Farewell, good citizens. I am off to abuse the peasants.
See you Monday.
I dunno it seems like the appropriate response to a forthcoming Republican-controlled House, as well as to Trump’s announcement of candidacy.
You know who I would love to see named for this job? James Comey. That won’t happen, it’s too in the face for Garland. I expect someone with very long Republican credentials to get the job, though.
@Michael Reynolds: @Gustopher: @Jay L Gischer:
It’s Jack Smith.
@Mu Yixiao:
Is it too late to set up a pitchfork store in your Lordship’s land?
Have a good weekend.
@Kathy: As I noted in Thursday’s forum, Elon doesn’t actually have an area of expertise as far as we can tell. He lied about his credentials over and over again in order to farm reputation with the nerderati, but it’s all hot air.
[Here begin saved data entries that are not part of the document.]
theorem Blk.byAddress_only {m₀ : List Part} {b₀ : Blk} (b : Blk) (src : Src) (v : Nat) (hm₀ : within [.out, .od, .can, .velvet] m₀) (h₀ : Only m₀ b₀ b) : Only m₀ b₀ (Blk.byAddress b src v) := by
  refine only_step (l := [.out, .od, .can, .velvet]) ?_ hm₀ h₀
  unfold Blk.byAddress
  repeat (first | assumption | with_reducible apply only_refl | (with_reducible apply Blk.startLine_only <;> [decide; skip]))

theorem Blk.bySetWay_only {m₀ : List Part} {b₀ : Blk} (b : Blk) (src : Src) (v : Nat) (hm₀ : within [.out, .od, .can, .velvet] m₀) (h₀ : Only m₀ b₀ b) : Only m₀ b₀ (Blk.bySetWay b src v) := by
  refine only_step (l := [.out, .od, .can, .velvet]) ?_ hm₀ h₀
  unfold Blk.bySetWay
  repeat (first | assumption | with_reducible apply only_refl | (with_reducible apply Blk.startLine_only <;> [decide; skip]))

theorem Blk.ringHint_only {m₀ : List Part} {b₀ : Blk} (b : Blk) (h : Head) (r : BitVec 128) (hm₀ : within [.od, .hA, .hB, .tweed] m₀) (h₀ : Only m₀ b₀ b) : Only m₀ b₀ (Blk.ringHint b h r) := by
  refine only_step (l := [.od, .hA, .hB, .tweed]) ?_ hm₀ h₀
  unfold Blk.ringHint
  repeat (first | assumption | with_reducible apply only_refl | (with_reducible apply Blk.onHead_only <;> [decide; skip]) | (with_reducible apply Blk.bump_only <;> [decide; skip]) | (with_reducible apply Blk.twHead_only <;> [decide; skip]) | with_reducible apply only_ite | extract_lets | (dsimp +zetaDelta only))

theorem Blk.openBarrier_only {m₀ : List Part} {b₀ : Blk} (b : Blk) (src : Src) (hm₀ : within [.out, .od, .can, .path, .velvet] m₀) (h₀ : Only m₀ b₀ b) : Only m₀ b₀ (Blk.openBarrier b src) := by
  refine only_step (l := [.out, .od, .can, .path, .velvet]) ?_ hm₀ h₀
  unfold Blk.openBarrier
  repeat (first | assumption | with_reducible apply only_refl | (with_reducible apply Blk.onPath_only <;> [decide; skip]) | (with_reducible apply Blk.odSet_only <;> [decide; skip]) | (with_reducible apply Blk.wrote_only <;> [decide; skip]) | (with_reducible apply Blk.cleanCovered_only <;> [decide; skip]) | with_reducible apply only_ite | extract_lets | (dsimp +zetaDelta only))

theorem Blk.mbox_only {m₀ : List Part} {b₀ : Blk} (b : Blk) (h : Head) (f : Blk → Blk) (hm₀ : within [] m₀) (hf : ∀ c, Only m₀ b₀ c → Only m₀ b₀ (f c)) (h₀ : Only m₀ b₀ b) : Only m₀ b₀ (Blk.mbox b h f) := by
  unfold Blk.mbox
  repeat (first | assumption | (with_reducible apply hf) | (with_reducible apply only_ite) | extract_lets | split | (intro c hc) | (refine ⟨fun p hp => same_trans (h₀.same p hp) ?_⟩; cases p <;> first | rfl | exact absurd (by (first | assumption | (refine List.contains_iff_mem.1 (List.all_eq_true.1 hm₀ _ (by decide))))) hp))

theorem Blk.putInactive_only {m₀ : List Part} {b₀ : Blk} (b : Blk) (v : Option FwImage) (hm₀ : within [.felt] m₀) (h₀ : Only m₀ b₀ b) : Only m₀ b₀ (Blk.putInactive b v) := by
  refine only_step (l := [.felt]) ?_ hm₀ h₀
  unfold Blk.putInactive
  repeat (first | assumption | with_reducible apply only_refl | (with_reducible apply Blk.onFelt_only <;> [decide; skip]) | with_reducible apply only_ite)

theorem Blk.alertCheck_only {m₀ : List Part} {b₀ : Blk} (b : Blk) (hm₀ : within [.out, .od, .hA, .hB, .can, .dev, .linen] m₀) (h₀ : Only m₀ b₀ b) : Only m₀ b₀ (Blk.alertCheck b) := by
  refine only_step (l := [.out, .od, .hA, .hB, .can, .dev, .linen]) ?_ hm₀ h₀
  unfold Blk.alertCheck
  repeat (first | assumption | with_reducible apply only_refl | (with_reducible apply Blk.onDev_only <;> [decide; skip]) | (with_reducible apply Blk.report_only <;> [decide; skip]) | (with_reducible refine only_foldl (fun c x hc => ?_) _ _ ?_) | with_reducible apply only_ite | extract_lets | (dsimp +zetaDelta only))

theorem Blk.dropWayHalf_only {m₀ : List Part} {b₀ : Blk} (b : Blk) (h : Head) (key : Nat) (hm₀ : within [.free, .out, .od, .hA, .hB, .can, .path, .lines, .media, .velvet, .twill, .damask, .linen, .tweed, .modes, .safety] m₀) (h₀ : Only m₀ b₀ b) : Only m₀ b₀ (Blk.dropWayHalf b h key) := by
  refine only_step (l := [.free, .out, .od, .hA, .hB, .can, .path, .lines, .media, .velvet, .twill, .damask, .linen, .tweed, .modes, .safety]) ?_ hm₀ h₀
  unfold Blk.dropWayHalf
  repeat (first | assumption | with_reducible apply only_refl | (with_reducible apply Blk.putWay_only <;> [decide; skip]) | (with_reducible apply Blk.startFill_only <;> [decide; skip]) | with_reducible apply only_ite | extract_lets | split | (dsimp +zetaDelta only))

theorem Blk.dropBufHalf_only {m₀ : List Part} {b₀ : Blk} (b : Blk) (key : Nat) (hm₀ : within [.free, .velvet] m₀) (h₀ : Only m₀ b₀ b) : Only m₀ b₀ (Blk.dropBufHalf b key) := by
  refine only_step (l := [.free, .velvet]) ?_ hm₀ h₀
  unfold Blk.dropBufHalf
  repeat (first | assumption | with_reducible apply only_refl | (with_reducible apply Blk.useFree_only <;> [decide; skip]) | (with_reducible apply Blk.putWay_only <;> [decide; skip]) | (with_reducible apply Blk.putBuf_only <;> [decide; skip]) | with_reducible apply only_ite | extract_lets | split | (dsimp +zetaDelta only))

theorem Blk.dropHalf_only {m₀ : List Part} {b₀ : Blk} (b : Blk) (h : Head) (key : Nat) (hm₀ : within [.free, .out, .od, .hA, .hB, .can, .path, .lines, .media, .velvet, .twill, .damask, .linen, .tweed, .modes, .safety] m₀) (h₀ : Only m₀ b₀ b) : Only m₀ b₀ (Blk.dropHalf b h key) := by
  refine only_step (l := [.free, .out, .od, .hA, .hB, .can, .path, .lines, .media, .velvet, .twill, .damask, .linen, .tweed, .modes, .safety]) ?_ hm₀ h₀
  unfold Blk.dropHalf
  repeat (first | assumption | with_reducible apply only_refl | (with_reducible apply Blk.dropWayHalf_only <;> [decide; skip]) | (with_reducible apply Blk.dropBufHalf_only <;> [decide; skip]))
So everything Elon does is outside his area of expertise.
@CSK:
My first reaction was “Who the hell is Jack Smith?
CNN has this. I’m too swamped with work to find out more.
@grumpy realist:
To me they come off more as 40-50 somethings with no real accomplishments who think the only reason they aren’t as rich as Musk is that the libs have being conspiring to keep their genius from the world. (Which is in one sense true, since daddy’s blood emerald mine is the only reason Musk isn’t just like them)
@JohnSF:
Mmhmm. Al Waleed bin Talal was a heavy participant in the deal, as was a segment of Qatar’s sovereign wealth fund.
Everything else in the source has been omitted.